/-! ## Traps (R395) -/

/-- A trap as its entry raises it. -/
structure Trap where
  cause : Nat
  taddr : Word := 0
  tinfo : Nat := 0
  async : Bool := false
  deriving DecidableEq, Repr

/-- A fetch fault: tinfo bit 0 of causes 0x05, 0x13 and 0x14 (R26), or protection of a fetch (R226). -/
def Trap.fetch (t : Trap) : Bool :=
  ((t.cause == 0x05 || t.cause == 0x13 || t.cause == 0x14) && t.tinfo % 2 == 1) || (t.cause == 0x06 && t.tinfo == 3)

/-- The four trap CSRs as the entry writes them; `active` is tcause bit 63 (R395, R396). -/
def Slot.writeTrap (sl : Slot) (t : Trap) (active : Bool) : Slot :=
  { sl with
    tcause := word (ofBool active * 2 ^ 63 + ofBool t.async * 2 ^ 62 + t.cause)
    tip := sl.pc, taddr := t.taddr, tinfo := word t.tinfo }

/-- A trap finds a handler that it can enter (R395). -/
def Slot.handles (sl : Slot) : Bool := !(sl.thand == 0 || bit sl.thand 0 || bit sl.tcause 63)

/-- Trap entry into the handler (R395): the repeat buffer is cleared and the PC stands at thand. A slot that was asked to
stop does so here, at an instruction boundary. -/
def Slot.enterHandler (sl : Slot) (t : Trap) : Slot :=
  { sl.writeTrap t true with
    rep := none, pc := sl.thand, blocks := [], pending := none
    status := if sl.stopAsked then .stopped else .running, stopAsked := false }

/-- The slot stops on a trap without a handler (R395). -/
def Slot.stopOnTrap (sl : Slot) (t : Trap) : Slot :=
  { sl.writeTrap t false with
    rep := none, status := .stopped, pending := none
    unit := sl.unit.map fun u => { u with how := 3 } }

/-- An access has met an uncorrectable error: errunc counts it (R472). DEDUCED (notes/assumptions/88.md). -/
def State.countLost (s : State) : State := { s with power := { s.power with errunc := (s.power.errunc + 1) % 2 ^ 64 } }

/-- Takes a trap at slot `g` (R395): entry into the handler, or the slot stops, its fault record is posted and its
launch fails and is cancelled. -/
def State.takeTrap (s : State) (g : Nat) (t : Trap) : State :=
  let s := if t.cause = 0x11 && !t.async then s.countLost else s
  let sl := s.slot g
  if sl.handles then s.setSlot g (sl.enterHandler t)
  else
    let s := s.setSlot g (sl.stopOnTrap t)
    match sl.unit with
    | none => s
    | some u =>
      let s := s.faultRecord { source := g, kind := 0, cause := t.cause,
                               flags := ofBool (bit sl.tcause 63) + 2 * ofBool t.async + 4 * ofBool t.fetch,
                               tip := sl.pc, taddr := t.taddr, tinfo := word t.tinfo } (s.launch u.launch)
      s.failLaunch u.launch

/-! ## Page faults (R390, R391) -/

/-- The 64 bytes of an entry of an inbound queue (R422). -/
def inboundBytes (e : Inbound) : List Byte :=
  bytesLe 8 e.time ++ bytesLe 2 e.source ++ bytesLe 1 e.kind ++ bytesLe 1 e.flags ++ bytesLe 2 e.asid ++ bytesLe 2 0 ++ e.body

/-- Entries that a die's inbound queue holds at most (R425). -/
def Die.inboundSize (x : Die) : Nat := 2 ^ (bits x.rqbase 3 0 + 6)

---

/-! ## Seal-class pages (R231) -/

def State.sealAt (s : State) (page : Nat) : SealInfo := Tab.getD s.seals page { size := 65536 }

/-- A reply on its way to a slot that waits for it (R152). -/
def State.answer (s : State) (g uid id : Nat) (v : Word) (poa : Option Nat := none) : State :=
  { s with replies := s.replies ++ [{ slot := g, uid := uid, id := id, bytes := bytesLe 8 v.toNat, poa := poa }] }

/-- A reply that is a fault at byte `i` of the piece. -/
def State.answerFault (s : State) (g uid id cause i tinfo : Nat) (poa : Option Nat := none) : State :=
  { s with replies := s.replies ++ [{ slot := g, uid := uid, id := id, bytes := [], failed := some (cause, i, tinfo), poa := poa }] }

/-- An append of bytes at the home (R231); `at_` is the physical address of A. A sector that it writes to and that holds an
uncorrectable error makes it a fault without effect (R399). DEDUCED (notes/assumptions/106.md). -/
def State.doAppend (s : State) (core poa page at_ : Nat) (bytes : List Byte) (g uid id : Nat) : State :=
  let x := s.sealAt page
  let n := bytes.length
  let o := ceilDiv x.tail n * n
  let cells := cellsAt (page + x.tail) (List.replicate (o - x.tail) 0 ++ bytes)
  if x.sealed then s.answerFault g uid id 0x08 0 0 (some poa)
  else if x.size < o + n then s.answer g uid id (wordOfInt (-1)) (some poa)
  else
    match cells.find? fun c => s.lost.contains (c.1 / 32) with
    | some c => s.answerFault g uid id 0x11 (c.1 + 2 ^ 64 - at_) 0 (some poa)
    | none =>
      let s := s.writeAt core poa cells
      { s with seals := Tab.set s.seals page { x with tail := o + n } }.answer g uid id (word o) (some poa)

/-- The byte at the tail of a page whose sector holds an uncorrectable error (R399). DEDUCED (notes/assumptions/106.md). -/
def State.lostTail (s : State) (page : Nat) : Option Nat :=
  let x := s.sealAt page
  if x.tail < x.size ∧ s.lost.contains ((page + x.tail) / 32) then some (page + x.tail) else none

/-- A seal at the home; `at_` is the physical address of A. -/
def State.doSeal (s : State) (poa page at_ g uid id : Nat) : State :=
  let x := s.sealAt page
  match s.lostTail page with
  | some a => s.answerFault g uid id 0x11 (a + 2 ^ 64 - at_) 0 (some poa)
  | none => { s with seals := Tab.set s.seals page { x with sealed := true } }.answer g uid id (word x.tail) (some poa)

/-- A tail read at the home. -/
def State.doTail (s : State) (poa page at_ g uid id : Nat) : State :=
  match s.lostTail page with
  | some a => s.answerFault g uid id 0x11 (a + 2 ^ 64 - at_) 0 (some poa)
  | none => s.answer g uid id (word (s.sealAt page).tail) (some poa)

---

▸ **Exercise brief**: Using the data above, reproduce exactly the lines between those holding "Traps (R395) -/" and "t true with", inclusive, and no others.

▸ **Exercise solution**:
/-! ## Traps (R395) -/

/-- A trap as its entry raises it. -/
structure Trap where
  cause : Nat
  taddr : Word := 0
  tinfo : Nat := 0
  async : Bool := false
  deriving DecidableEq, Repr

/-- A fetch fault: tinfo bit 0 of causes 0x05, 0x13 and 0x14 (R26), or protection of a fetch (R226). -/
def Trap.fetch (t : Trap) : Bool :=
  ((t.cause == 0x05 || t.cause == 0x13 || t.cause == 0x14) && t.tinfo % 2 == 1) || (t.cause == 0x06 && t.tinfo == 3)

/-- The four trap CSRs as the entry writes them; `active` is tcause bit 63 (R395, R396). -/
def Slot.writeTrap (sl : Slot) (t : Trap) (active : Bool) : Slot :=
  { sl with
    tcause := word (ofBool active * 2 ^ 63 + ofBool t.async * 2 ^ 62 + t.cause)
    tip := sl.pc, taddr := t.taddr, tinfo := word t.tinfo }

/-- A trap finds a handler that it can enter (R395). -/
def Slot.handles (sl : Slot) : Bool := !(sl.thand == 0 || bit sl.thand 0 || bit sl.tcause 63)

/-- Trap entry into the handler (R395): the repeat buffer is cleared and the PC stands at thand. A slot that was asked to
stop does so here, at an instruction boundary. -/
def Slot.enterHandler (sl : Slot) (t : Trap) : Slot :=
  { sl.writeTrap t true with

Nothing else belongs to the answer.